:: Work to complete ::
Find the lines below in which the string "unfold" occurs. Copy each one.
*** Block opens ***
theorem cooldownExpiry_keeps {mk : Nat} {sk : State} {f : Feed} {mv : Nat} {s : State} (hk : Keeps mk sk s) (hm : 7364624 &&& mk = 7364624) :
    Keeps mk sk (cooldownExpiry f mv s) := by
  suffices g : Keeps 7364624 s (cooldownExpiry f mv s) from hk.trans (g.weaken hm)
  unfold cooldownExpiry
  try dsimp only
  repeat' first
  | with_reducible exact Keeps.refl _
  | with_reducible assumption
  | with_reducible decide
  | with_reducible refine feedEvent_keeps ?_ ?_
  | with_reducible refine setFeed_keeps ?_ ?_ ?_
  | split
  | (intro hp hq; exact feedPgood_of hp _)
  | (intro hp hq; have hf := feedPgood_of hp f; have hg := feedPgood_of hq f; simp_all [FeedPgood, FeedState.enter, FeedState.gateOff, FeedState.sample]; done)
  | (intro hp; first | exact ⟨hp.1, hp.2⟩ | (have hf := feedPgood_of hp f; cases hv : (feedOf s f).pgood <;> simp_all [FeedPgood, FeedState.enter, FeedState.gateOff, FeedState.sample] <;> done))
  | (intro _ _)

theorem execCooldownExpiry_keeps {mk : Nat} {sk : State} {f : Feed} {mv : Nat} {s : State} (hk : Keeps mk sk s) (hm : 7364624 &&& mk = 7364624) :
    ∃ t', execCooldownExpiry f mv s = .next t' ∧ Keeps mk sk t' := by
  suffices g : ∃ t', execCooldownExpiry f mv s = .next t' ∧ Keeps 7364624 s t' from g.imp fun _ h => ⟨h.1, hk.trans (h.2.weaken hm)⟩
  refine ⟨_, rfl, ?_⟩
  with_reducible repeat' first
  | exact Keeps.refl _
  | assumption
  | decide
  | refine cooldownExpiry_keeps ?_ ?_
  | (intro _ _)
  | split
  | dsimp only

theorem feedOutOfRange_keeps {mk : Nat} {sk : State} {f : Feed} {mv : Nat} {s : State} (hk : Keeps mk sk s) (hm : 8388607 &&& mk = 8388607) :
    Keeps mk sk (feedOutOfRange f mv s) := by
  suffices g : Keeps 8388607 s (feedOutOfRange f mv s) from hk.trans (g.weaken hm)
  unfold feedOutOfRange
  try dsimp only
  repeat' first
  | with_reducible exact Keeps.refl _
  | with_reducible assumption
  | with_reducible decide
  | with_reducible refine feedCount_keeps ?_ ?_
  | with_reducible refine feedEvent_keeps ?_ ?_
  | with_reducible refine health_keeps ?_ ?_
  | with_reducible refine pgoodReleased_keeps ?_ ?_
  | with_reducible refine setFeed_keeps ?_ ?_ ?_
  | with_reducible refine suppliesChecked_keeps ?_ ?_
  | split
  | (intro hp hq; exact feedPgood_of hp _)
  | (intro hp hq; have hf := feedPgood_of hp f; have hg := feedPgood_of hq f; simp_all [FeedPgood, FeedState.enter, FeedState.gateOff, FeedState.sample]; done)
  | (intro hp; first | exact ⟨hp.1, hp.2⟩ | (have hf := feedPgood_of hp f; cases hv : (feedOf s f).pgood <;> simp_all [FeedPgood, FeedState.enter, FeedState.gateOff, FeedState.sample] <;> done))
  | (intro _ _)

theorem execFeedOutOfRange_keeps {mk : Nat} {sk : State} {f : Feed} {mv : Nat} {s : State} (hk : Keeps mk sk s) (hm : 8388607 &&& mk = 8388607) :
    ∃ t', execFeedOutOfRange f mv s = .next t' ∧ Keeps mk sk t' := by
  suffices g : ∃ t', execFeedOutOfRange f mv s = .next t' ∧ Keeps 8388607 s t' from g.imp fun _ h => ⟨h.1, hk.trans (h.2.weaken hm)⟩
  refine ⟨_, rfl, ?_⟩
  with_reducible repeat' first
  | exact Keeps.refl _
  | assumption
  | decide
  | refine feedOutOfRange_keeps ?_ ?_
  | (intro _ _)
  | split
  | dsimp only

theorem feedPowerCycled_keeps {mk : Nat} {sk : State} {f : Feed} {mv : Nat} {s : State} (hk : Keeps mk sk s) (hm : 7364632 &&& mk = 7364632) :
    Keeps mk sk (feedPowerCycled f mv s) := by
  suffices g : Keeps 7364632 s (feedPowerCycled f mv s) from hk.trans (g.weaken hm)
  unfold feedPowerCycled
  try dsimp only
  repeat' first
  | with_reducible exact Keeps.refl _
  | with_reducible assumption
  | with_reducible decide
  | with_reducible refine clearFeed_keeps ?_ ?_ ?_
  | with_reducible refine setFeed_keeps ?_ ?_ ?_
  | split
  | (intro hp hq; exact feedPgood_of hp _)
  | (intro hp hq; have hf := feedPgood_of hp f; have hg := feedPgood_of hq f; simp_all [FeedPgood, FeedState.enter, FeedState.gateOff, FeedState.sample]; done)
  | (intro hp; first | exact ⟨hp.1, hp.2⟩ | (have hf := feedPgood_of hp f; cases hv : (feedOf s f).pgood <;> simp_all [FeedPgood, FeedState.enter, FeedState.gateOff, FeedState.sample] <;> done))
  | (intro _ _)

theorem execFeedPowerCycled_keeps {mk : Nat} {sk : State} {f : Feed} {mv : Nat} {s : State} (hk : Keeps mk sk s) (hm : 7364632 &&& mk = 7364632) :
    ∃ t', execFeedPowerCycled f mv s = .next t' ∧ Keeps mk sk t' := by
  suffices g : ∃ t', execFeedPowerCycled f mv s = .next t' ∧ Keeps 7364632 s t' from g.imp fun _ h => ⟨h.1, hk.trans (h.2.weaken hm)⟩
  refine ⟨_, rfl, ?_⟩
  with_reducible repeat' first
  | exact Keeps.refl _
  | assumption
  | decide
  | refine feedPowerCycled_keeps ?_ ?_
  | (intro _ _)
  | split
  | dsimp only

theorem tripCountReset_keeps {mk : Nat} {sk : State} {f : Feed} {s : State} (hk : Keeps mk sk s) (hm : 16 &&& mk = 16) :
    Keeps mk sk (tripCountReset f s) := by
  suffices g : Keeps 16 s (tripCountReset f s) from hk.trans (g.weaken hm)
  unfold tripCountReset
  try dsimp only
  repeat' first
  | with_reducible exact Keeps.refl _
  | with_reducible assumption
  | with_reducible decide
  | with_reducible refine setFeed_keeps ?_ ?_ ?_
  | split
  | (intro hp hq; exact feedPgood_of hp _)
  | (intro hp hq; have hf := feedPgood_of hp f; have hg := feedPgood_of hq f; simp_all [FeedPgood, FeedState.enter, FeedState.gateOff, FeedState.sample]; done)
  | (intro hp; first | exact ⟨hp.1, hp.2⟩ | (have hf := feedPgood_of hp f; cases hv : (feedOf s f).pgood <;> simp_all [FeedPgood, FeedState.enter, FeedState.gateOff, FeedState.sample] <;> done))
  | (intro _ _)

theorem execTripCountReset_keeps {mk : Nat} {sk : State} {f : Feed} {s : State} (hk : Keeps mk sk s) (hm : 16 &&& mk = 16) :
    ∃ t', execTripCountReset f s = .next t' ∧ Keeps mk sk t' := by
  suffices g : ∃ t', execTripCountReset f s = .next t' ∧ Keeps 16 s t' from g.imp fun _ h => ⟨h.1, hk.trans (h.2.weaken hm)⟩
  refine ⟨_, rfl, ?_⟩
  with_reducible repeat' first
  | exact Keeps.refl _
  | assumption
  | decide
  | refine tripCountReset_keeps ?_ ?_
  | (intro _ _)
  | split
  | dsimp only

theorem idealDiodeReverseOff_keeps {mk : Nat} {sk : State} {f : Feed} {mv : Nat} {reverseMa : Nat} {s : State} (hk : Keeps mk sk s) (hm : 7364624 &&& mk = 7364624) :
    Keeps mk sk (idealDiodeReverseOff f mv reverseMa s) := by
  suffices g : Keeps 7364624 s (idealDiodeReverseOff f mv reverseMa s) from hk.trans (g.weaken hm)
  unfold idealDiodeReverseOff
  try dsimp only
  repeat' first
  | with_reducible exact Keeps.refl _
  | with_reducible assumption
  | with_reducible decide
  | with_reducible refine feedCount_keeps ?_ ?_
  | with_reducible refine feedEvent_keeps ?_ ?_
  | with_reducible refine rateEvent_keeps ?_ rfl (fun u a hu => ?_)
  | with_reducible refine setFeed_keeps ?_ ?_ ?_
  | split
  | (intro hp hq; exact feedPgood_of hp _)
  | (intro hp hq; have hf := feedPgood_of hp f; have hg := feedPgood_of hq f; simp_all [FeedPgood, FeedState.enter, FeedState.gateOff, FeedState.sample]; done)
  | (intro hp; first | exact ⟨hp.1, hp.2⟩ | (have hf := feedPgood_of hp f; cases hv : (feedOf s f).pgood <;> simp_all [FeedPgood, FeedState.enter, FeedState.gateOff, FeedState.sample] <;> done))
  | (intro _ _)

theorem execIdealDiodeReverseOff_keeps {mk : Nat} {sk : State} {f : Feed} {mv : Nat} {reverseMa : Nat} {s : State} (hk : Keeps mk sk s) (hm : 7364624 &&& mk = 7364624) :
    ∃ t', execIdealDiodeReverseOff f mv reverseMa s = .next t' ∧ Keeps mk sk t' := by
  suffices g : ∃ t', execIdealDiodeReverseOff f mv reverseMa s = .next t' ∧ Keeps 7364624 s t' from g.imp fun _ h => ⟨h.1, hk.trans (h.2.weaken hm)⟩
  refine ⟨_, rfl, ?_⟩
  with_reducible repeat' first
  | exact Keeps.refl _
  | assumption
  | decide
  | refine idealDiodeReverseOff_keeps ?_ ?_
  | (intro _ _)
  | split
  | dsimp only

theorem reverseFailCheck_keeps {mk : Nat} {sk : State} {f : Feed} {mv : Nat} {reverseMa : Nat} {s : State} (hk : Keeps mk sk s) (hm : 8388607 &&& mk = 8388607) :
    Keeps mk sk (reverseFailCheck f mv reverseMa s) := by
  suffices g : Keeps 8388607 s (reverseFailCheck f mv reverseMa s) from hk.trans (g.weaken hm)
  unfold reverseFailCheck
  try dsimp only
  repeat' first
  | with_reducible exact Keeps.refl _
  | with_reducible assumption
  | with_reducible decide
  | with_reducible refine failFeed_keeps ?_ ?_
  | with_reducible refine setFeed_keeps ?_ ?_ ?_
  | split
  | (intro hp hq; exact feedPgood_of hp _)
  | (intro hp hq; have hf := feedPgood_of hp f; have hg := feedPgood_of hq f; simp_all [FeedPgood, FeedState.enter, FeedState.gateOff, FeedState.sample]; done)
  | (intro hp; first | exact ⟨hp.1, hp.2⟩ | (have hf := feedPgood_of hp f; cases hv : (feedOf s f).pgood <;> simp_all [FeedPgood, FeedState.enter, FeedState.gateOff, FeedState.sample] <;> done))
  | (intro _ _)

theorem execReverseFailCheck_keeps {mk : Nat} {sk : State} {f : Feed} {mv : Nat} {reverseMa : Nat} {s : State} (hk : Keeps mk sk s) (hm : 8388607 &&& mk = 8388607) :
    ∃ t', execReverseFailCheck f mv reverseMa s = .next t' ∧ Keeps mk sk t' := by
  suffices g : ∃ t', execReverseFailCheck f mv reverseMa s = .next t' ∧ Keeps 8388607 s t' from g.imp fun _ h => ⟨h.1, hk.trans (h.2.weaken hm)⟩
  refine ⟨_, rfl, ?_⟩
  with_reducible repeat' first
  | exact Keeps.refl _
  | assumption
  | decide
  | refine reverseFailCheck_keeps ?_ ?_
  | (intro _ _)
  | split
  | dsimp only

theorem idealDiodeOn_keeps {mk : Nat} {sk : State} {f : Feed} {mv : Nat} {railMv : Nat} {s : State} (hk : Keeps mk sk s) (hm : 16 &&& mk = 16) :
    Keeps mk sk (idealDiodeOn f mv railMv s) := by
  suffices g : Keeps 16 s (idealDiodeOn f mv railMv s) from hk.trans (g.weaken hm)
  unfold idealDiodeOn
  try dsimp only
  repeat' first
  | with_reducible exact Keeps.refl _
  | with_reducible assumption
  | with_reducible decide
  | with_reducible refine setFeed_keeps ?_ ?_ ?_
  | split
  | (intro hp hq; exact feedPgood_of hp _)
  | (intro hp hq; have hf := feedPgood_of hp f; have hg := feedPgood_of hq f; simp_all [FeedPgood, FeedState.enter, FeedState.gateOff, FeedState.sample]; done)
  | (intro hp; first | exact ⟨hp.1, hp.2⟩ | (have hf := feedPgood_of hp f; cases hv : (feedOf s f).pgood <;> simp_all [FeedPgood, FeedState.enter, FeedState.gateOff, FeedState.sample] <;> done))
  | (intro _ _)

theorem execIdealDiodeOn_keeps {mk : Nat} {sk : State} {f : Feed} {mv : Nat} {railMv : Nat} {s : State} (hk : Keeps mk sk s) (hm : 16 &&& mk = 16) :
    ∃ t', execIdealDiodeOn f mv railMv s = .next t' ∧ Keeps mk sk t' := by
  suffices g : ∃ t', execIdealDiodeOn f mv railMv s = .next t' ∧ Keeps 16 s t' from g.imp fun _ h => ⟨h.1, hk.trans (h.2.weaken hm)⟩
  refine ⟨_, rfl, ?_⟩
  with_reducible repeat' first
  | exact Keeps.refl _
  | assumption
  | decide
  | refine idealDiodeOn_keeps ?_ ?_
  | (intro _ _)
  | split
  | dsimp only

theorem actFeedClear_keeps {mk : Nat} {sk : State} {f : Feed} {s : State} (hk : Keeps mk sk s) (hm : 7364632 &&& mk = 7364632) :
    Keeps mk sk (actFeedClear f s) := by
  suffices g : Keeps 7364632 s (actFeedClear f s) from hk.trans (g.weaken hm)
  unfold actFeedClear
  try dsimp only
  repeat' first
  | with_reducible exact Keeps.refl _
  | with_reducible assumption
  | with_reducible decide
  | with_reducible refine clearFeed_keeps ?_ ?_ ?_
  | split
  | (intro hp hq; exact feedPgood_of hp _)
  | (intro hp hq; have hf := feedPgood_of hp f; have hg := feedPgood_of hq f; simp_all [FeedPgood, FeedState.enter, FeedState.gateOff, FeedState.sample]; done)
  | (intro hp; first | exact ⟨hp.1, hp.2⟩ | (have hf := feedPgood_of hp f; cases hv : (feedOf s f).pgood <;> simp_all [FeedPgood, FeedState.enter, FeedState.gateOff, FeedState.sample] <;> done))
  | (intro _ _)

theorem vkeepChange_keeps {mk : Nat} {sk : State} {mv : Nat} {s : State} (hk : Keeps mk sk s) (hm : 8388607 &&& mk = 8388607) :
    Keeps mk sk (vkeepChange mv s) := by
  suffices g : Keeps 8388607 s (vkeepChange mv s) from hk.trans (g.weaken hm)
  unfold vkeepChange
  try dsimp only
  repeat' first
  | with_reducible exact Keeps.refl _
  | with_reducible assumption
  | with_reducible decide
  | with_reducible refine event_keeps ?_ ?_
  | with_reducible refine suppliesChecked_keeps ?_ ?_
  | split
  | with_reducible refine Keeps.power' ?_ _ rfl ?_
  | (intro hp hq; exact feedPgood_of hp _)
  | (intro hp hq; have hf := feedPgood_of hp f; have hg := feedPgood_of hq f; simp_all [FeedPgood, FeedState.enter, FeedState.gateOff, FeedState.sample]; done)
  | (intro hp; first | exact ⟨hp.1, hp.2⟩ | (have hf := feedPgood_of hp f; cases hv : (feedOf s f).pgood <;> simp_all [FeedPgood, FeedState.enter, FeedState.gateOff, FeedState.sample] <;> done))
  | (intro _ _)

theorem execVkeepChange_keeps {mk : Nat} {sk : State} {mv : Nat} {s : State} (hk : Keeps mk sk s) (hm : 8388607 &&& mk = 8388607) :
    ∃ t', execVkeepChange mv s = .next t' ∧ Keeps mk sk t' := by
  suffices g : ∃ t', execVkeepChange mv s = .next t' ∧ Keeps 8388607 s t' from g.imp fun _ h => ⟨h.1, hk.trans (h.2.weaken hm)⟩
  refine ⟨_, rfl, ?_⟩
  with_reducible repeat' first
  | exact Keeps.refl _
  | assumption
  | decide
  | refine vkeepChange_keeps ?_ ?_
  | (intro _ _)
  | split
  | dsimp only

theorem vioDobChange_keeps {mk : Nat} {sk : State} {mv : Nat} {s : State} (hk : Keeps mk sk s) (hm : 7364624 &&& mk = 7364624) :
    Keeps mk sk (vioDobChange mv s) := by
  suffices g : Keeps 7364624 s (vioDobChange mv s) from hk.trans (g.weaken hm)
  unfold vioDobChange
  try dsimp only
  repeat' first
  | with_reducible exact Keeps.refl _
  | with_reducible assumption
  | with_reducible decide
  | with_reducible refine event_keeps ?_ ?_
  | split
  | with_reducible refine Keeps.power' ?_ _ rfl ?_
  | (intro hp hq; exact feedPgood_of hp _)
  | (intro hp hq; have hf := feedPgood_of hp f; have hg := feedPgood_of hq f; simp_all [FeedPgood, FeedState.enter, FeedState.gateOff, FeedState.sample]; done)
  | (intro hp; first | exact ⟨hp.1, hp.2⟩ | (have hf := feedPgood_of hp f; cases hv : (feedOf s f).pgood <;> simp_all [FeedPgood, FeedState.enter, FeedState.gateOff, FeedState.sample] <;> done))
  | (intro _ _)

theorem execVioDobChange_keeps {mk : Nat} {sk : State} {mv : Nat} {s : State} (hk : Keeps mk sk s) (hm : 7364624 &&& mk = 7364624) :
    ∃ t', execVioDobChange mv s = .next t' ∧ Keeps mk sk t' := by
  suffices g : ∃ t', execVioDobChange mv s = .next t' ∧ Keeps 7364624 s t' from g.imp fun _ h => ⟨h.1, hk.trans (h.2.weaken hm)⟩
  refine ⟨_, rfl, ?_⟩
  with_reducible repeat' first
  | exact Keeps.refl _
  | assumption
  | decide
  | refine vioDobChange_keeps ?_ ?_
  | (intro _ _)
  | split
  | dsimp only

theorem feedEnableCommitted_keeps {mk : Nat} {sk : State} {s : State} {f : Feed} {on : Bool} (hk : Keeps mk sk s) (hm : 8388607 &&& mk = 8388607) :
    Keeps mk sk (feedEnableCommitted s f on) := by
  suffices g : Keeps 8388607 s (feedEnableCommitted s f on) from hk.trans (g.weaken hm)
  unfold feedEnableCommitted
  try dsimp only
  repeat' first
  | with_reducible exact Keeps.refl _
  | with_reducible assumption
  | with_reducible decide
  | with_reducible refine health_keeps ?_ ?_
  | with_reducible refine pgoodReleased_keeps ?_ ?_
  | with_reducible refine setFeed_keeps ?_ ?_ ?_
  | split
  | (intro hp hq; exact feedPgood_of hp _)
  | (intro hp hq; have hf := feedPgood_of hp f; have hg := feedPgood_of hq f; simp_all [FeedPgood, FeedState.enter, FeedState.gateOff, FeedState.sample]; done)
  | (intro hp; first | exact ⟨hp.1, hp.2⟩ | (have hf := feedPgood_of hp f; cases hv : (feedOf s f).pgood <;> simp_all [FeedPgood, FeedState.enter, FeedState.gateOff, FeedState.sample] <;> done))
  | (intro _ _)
*** Block closes ***
:: Result ::
  unfold cooldownExpiry
  unfold feedOutOfRange
  unfold feedPowerCycled
  unfold tripCountReset
  unfold idealDiodeReverseOff
  unfold reverseFailCheck
  unfold idealDiodeOn
  unfold actFeedClear
  unfold vkeepChange
  unfold vioDobChange
  unfold feedEnableCommitted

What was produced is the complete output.